Oral epithelial cells discriminate between the yeast and hyphal forms of Candida albicans via the mitogen-activated protein kinase (MAPK) signaling pathway. This occurs through phosphorylation of the MAPK phosphatase MKP1 and activation of the c-Fos transcription factor by the hyphal form.
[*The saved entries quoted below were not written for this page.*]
-- ==== Sys2Proof/Laws/Step.lean ====
section
/-! SUPPORT. What a command and a step can do, said once: a command ends in a refusal or in its completed state, and a step
is one of five host transactions. -/

namespace Sys2Proof.Machine

/-- The completed state of each command: what its rule writes when no check fails. -/
def completed (i : Instr) (s : State) : State :=
  match i with
  | .nop => s.complete
  | .update => (((s.withLines (updatedLines s)).withCached s.staged).withStatus
      { s.status with cfgv := true }).complete
  | .readmix => ((s.withLines (readmixLines s)).withStatus
      { s.status with nonfin := s.status.nonfin || readmixScrubs s, ph := true, est := .running }).complete
  | .injwr => (((s.withLines (injwrLines s)).withRes0 (scrub (poppedSum s))).withStatus
      { s.status with nonfin := s.status.nonfin || injwrScrubs s, ph := false }).complete
  | .suspend => ((s.withLines (s.lines.map LineOf.silence)).withStatus
      { s.status with ph := false, est := .suspended }).complete
  | .primes => (s.withVres ((primesDist s.build s.arg0 s.arg1).map wordn)).complete
  | .cprime => (s.withRes0 (wordn (cprime s.build s.arg0))).complete
  | .phases k => (s.withVres (phaseRow s.build k.toNat)).complete
  | .hrow r => (s.withVres (hRow s.build r.toNat)).complete
  | .prow r => (s.withVres (pRow s.build r.toNat)).complete
  | .qrow r => (s.withVres (qRow s.build r.toNat)).complete
  | .wshape ctx =>
    let sig := s.build.numeric.stages s.build.ws s.arg0 s.arg1 (s.context ctx.toNat)
    let y := s.build.numeric.finalClip s.build.ws sig.u
    (((s.withWs (s.ws.set ctx.toNat sig.mems)).withRes0 (scrub y)).noteNonfin (sig.nonfin || scrubbed y)).complete
  | .wsreset ctx => (s.withWs (s.ws.set ctx.toNat (List.replicate 9 posZero))).complete
  | .softclip => (s.setRes0Pure (s.build.functions.softclip s.arg0 s.arg1 s.arg2)).complete
  | .x2exp => (s.setRes0Pure (x2exp s.build s.arg0)).complete
  | .sigmoid => (s.setRes0Pure (sigmoid s.build s.arg0)).complete

/-- Every command ends in a refusal with a code other than `OK` or in its completed state. -/
theorem exec_cases (i : Instr) (s : State) :
    (∃ c, c ≠ .ok ∧ exec i s = .next (s.refuse c)) ∨ exec i s = .next (completed i s) := by
  cases i with
  | nop => exact .inr rfl
  | suspend => exact .inr rfl
  | primes => exact .inr rfl
  | cprime => exact .inr rfl
  | x2exp => exact .inr rfl
  | sigmoid => exact .inr rfl
  | update =>
    simp only [exec, execUpdate]
    rcases refuseIf_cases s.status.ph .seq s _ with ⟨_, h⟩ | ⟨_, h⟩ <;> rw [h]
    · exact .inl ⟨_, by decide, rfl⟩
    rcases refuseIf_cases (!paramsLegal s.build s.staged) .badParam s _ with ⟨_, h⟩ | ⟨_, h⟩ <;> rw [h]
    · exact .inl ⟨_, by decide, rfl⟩
    · exact .inr rfl
  | readmix =>
    simp only [exec, execReadmix]
    rcases refuseIf_cases (!s.status.cfgv) .notConfigured s _ with ⟨_, h⟩ | ⟨_, h⟩ <;> rw [h]
    · exact .inl ⟨_, by decide, rfl⟩
    rcases refuseIf_cases s.status.ph .seq s _ with ⟨_, h⟩ | ⟨_, h⟩ <;> rw [h]
    · exact .inl ⟨_, by decide, rfl⟩
    rcases refuseIf_cases (!rateLegal s.arg0) .badArg s _ with ⟨_, h⟩ | ⟨_, h⟩ <;> rw [h]
    · exact .inl ⟨_, by decide, rfl⟩
    · exact .inr rfl
  | injwr =>
    simp only [exec, execInjwr]
    rcases refuseIf_cases (!s.status.cfgv) .notConfigured s _ with ⟨_, h⟩ | ⟨_, h⟩ <;> rw [h]
    · exact .inl ⟨_, by decide, rfl⟩
    rcases refuseIf_cases (!s.status.ph) .seq s _ with ⟨_, h⟩ | ⟨_, h⟩ <;> rw [h]
    · exact .inl ⟨_, by decide, rfl⟩
    · exact .inr rfl
  | phases k =>
    simp only [exec, execPhases]
    rcases refuseIf_cases (decide (s.build.NPH ≤ k.toNat)) .badIndex s _ with ⟨_, h⟩ | ⟨_, h⟩ <;> rw [h]
    · exact .inl ⟨_, by decide, rfl⟩
    · exact .inr rfl
  | hrow r =>
    simp only [exec, execHrow]
    rcases refuseIf_cases (decide (s.build.M ≤ r.toNat)) .badIndex s _ with ⟨_, h⟩ | ⟨_, h⟩ <;> rw [h]
    · exact .inl ⟨_, by decide, rfl⟩
    · exact .inr rfl
  | prow r =>
    simp only [exec, execProw]
    rcases refuseIf_cases (decide (s.build.M ≤ r.toNat)) .badIndex s _ with ⟨_, h⟩ | ⟨_, h⟩ <;> rw [h]
    · exact .inl ⟨_, by decide, rfl⟩
    · exact .inr rfl
  | qrow r =>
    simp only [exec, execQrow]
    rcases refuseIf_cases (decide (s.build.M ≤ r.toNat)) .badIndex s _ with ⟨_, h⟩ | ⟨_, h⟩ <;> rw [h]
    · exact .inl ⟨_, by decide, rfl⟩
    · exact .inr rfl
  | wshape ctx =>
    simp only [exec, execWshape]
    rcases refuseIf_cases (decide (s.build.NW ≤ ctx.toNat)) .badIndex s _ with ⟨_, h⟩ | ⟨_, h⟩ <;> rw [h]
    · exact .inl ⟨_, by decide, rfl⟩
    rcases refuseIf_cases (!rateLegal s.arg0) .badArg s _ with ⟨_, h⟩ | ⟨_, h⟩ <;> rw [h]
    · exact .inl ⟨_, by decide, rfl⟩
    · exact .inr rfl
  | wsreset ctx =>
    simp only [exec, execWsreset]
    rcases refuseIf_cases (decide (s.build.NW ≤ ctx.toNat)) .badIndex s _ with ⟨_, h⟩ | ⟨_, h⟩ <;> rw [h]
    · exact .inl ⟨_, by decide, rfl⟩
    · exact .inr rfl
  | softclip =>
    simp only [exec, execSoftclip]
    rcases refuseIf_cases (!boundsLegal s.arg1 s.arg2) .badArg s _ with ⟨_, h⟩ | ⟨_, h⟩ <;> rw [h]
    · exact .inl ⟨_, by decide, rfl⟩
    · exact .inr rfl

/-- A step is one of: no pending transaction, a host read, a host store, an undecodable command word, a command. -/
theorem step_cases {s t : State} (h : step s = .next t) :
    (s.inbox = [] ∧ t = s) ∨
    (∃ a rest, s.inbox = .read a :: rest ∧ t = (s.withInbox rest).hostRead a) ∨
    (∃ a v rest, s.inbox = .write a v :: rest ∧ a ≠ cmdAddr ∧ t = (s.withInbox rest).hostStore a v) ∨
    (∃ w rest e, s.inbox = .write cmdAddr w :: rest ∧ decode w = .error e ∧
      t = (s.withInbox rest).refuse .illegalOp) ∨
    (∃ w rest i, s.inbox = .write cmdAddr w :: rest ∧ decode w = .ok i ∧
      exec i (s.withInbox rest) = .next t) := by
  unfold step takeAction at h
  match hi : s.inbox with
  | [] =>
    rw [hi] at h
    exact .inl ⟨rfl, by cases h; rfl⟩
  | .read a :: rest =>
    rw [hi] at h
    exact .inr (.inl ⟨a, rest, rfl, by cases h; rfl⟩)
  | .write a v :: rest =>
    rw [hi] at h
    simp only [transact] at h
    by_cases ha : a = cmdAddr
    · rw [if_pos ha] at h
      subst ha
      unfold command at h
      match hd : decode v with
      | .ok i =>
        rw [hd] at h
        exact .inr (.inr (.inr (.inr ⟨v, rest, i, rfl, hd, h⟩)))
      | .error e =>
        rw [hd] at h
        exact .inr (.inr (.inr (.inl ⟨v, rest, e, rfl, hd, by cases h; rfl⟩)))
    · rw [if_neg ha] at h
      exact .inr (.inr (.inl ⟨a, v, rest, rfl, ha, by cases h; rfl⟩))

end Sys2Proof.Machine
end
Given that fungal cell wall polysaccharides are critical in host recognition and immune activation in myeloid cells, we sought to determine whether β-glucan and N- or O-glycosylation was important in activating the MAPK/MKP1/c-Fos hypha-mediated response mechanism and proinflammatory cytokines in oral epithelial cells. Using a series of β-glucan and N- and O-mannan mutants, we found that N-mannosylation (via Δoch1 and Δpmr1 mutants) and O-mannosylation (via Δpmt1 and Δmnt1 Δmnt2 mutants), but not phosphomannan (via a Δmnn4 mutant) or β-1,2 mannosylation (via Δbmt1 to Δbmt6 mutants), were required for MKP1/c-Fos activation, proinflammatory cytokine production, and cell damage induction. However, the N- and O-mannan mutants showed reduced adhesion or lack of initial hypha formation at 2 h, resulting in little MKP1/c-Fos activation, or restricted hypha formation/pseudohyphal formation at 24 h, resulting in minimal proinflammatory cytokine production and cell damage. Further, the α-1,6-mannose backbone of the N-linked outer chain (corresponding to a Δmnn9 mutant) may be required for epithelial adhesion, while the α-1,2-mannose component of phospholipomannan (corresponding to a Δmit1 mutant) may contribute to epithelial cell damage. β-Glucan appeared to play no role in adhesion, epithelial activation, or cell damage. In summary, N- and O-mannosylation defects affect the ability of C. albicans to induce proinflammatory cytokines and damage in oral epithelial cells, but this may be due to indirect effects on fungal pathogenicity rather than mannose residues being direct activators of the MAPK/MKP1/c-Fos hypha-mediated immune response.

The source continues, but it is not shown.